Start of TASK INPUTS
-- ==== Sys2Proof/Tests/Slice0.lean ====
section
/-! SUPPORT. Tests. Expected values come from spec/ (95_test_vectors.md and the rules' own examples), each
named where it is used; the last part gives, for every statement with hypotheses, a state and operands that
meet them. -/

namespace Sys2Proof.Tests

open Sys2Proof.Machine

/-- A state with these words, written bits and events at the port. -/
def stateOf (w : Words) (b : Vector Bool 8) (port : List HostEvent) : State := ⟨w, b, none, port, [], 0⟩

/-- All eight words supplied by the host: 1 to 8. -/
def loaded (port : List HostEvent) : State := stateOf #v[1, 2, 3, 4, 5, 6, 7, 8] (Vector.replicate 8 true) port

/-- Words 0 and 1 supplied, as in program P5 (95_test_vectors.md section 3). -/
def partly (port : List HostEvent) : State :=
  stateOf #v[1, 2, 0, 0, 0, 0, 0, 0] #v[true, true, false, false, false, false, false, false] port

/-! ### Checks on syntax -/

theorem test_index_out_of_range_refused : (Asm.wr 8 0).wellFormed = false ∧ (Asm.rd 8).wellFormed = false := by decide
theorem test_value_out_of_range_refused : (Asm.wr 7 4294967296).wellFormed = false := by decide
theorem test_seven_values_refused : (Asm.ldst [1, 2, 3, 4, 5, 6, 7]).wellFormed = false := by decide
theorem test_wide_value_in_mixst_refused : (Asm.mixst [0, 0, 0, 0, 0, 0, 0, 4294967296]).wellFormed = false := by decide
theorem test_set_ignored_fields_not_canonical :
    (Instr.nop 1 0).canonical = false ∧ (Instr.rd 0 1).canonical = false ∧ (Instr.mix 0 1).canonical = false := by decide

/-! ### Words written out from 30_encoding.md R40, field by field -/

theorem test_decode_nop :
    decode 0b00_101_00000000000000000000000000000010#37 = .nop 0b101#3 2#32 := by decide
theorem test_decode_wr :
    decode 0b01_110_11111111000000001010101000000001#37 = .wr 6 0xFF00AA01#32 := by decide
theorem test_decode_rd :
    decode 0b10_001_10000000000000000000000000000000#37 = .rd 1 0x80000000#32 := by decide
theorem test_decode_mix :
    decode 0b11_000_00000000000000000000000000000000#37 = .mix 0 0 := by decide
/-- 30_encoding.md section 6. -/
theorem test_encode_rd_s7 : encode (.rd 7 0) = 0x1700000000#37 := by decide
/-- 30_encoding.md section 6. -/
theorem test_encode_wr_s5 : encode (.wr 5 0x01020304) = 0x0D01020304#37 := by decide
/-- A number of 38 bits is no command word (30_encoding.md R47). -/
theorem test_wide_number_refused : decodeTableWord 40 0x2000000000 = none := by decide
/-- V-D10: the largest 37-bit word. -/
theorem test_largest_word : decodeTableWord 40 0x1FFFFFFFFF = some (.mix 7 0xFFFFFFFF) := by decide

/-! ### The operators (95_test_vectors.md section 2.1) -/

theorem test_add_wraps : add32 0xFFFFFFFF 0x00000001 = 0 ∧ add32 0x80000000 0x80000001 = 1 := by decide
theorem test_sub_borrows : sub32 0 1 = 0xFFFFFFFF ∧ sub32 5 7 = 0xFFFFFFFE := by decide
theorem test_xor_bits : xor32 0x0F0F0F0F 0x00FF00FF = 0x0FF00FF0 := by decide
/-- V-O10, V-O12, V-O14. -/
theorem test_rotl : rotl32 0x12345678 Config.RA1 = 0x1A2B3C09 ∧ rotl32 0x12345678 Config.RA3 = 0x8ACF0246 ∧
    rotl32 0x12345678 Config.RB1 = 0x468ACF02 := by decide
/-- V-O16, V-O18, V-O20. -/
theorem test_rotr : rotr32 0x12345678 Config.RA2 = 0xCF02468A ∧ rotr32 0x12345678 Config.RA4 = 0x2B3C091A ∧
    rotr32 0x12345678 Config.RB2 = 0x3C091A2B := by decide
/-- V-O23, V-O24, E1. -/
theorem test_bswap : bswap32 0x12345678 = 0x78563412 ∧ bswap32 0xFF000000 = 0x000000FF ∧
    bswap32 0x01020304 = 0x04030201 := by decide

/-! ### The engine (95_test_vectors.md sections 2.2 to 2.5) -/

/-- V-A2. -/
theorem test_stage_a_ones : stageA 0xFFFFFFFF 0xFFFFFFFF 0xFFFFFFFF 0xFFFFFFFF =
    ⟨0xF01FFFFD, 0x20BE87F8, 0xFFEFBE03, 0xFFEFBE82⟩ := by decide
/-- V-B3. -/
theorem test_stage_b_ones : (stageB 0xFFFFFFFF 0xFFFFFFFF 0xFFFFFFFF 0xFFFFFFFF).locals =
    ⟨0xFFFFFFE0, 0xFFFFFFFF, 0xFFFFFFFE, 0xF0FFFFFF⟩ := by decide
/-- V-M10. -/
theorem test_mix_wraps : mix256 #v[0xFFFFFFFF, 1, 0xFFFFFFFF, 1, 0xFFFFFFFF, 1, 0xFFFFFFFF, 1] =
    #v[0x00200000, 0x00FDFFEE, 0xFFFFFFFB, 0x00000004, 0xFFFFFFFF, 0x017F8001, 0x00FFFFFF, 0xFE807FFF] := by decide
/-- V-M12: two applications. -/
theorem test_mix_twice : mix256 (mix256 #v[1, 2, 3, 4, 5, 6, 7, 8]) =
    #v[0x9038283D, 0xB52F9564, 0x0224DEE1, 0xB8764947, 0xD12330CA, 0xFE94EB98, 0x06007D45, 0x016BEC98] := by decide
/-- 20_memory.md R29: word 0 lies in the least significant bits. -/
theorem test_pack : (packWords #v[1, 2, 0, 0, 0, 0, 0, 0x80000000]).extractLsb' 0 32 = 1#32 ∧
    (packWords #v[1, 2, 0, 0, 0, 0, 0, 0x80000000]).extractLsb' 224 32 = 0x80000000#32 := by decide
End of TASK INPUTS
> _WHAT THE TASK REQUIRES_
Everything above from the line containing "stateOf #v[1, 2, 0, 0, 0, 0, 0, 0]" down to the line containing "theorem test_index_out_of_range_refused : (Asm.wr" is to be transcribed exactly, with both of those lines included and nothing else added.

> _YOUR RESPONSE_
  stateOf #v[1, 2, 0, 0, 0, 0, 0, 0] #v[true, true, false, false, false, false, false, false] port

/-! ### Checks on syntax -/

theorem test_index_out_of_range_refused : (Asm.wr 8 0).wellFormed = false ∧ (Asm.rd 8).wellFormed = false := by decide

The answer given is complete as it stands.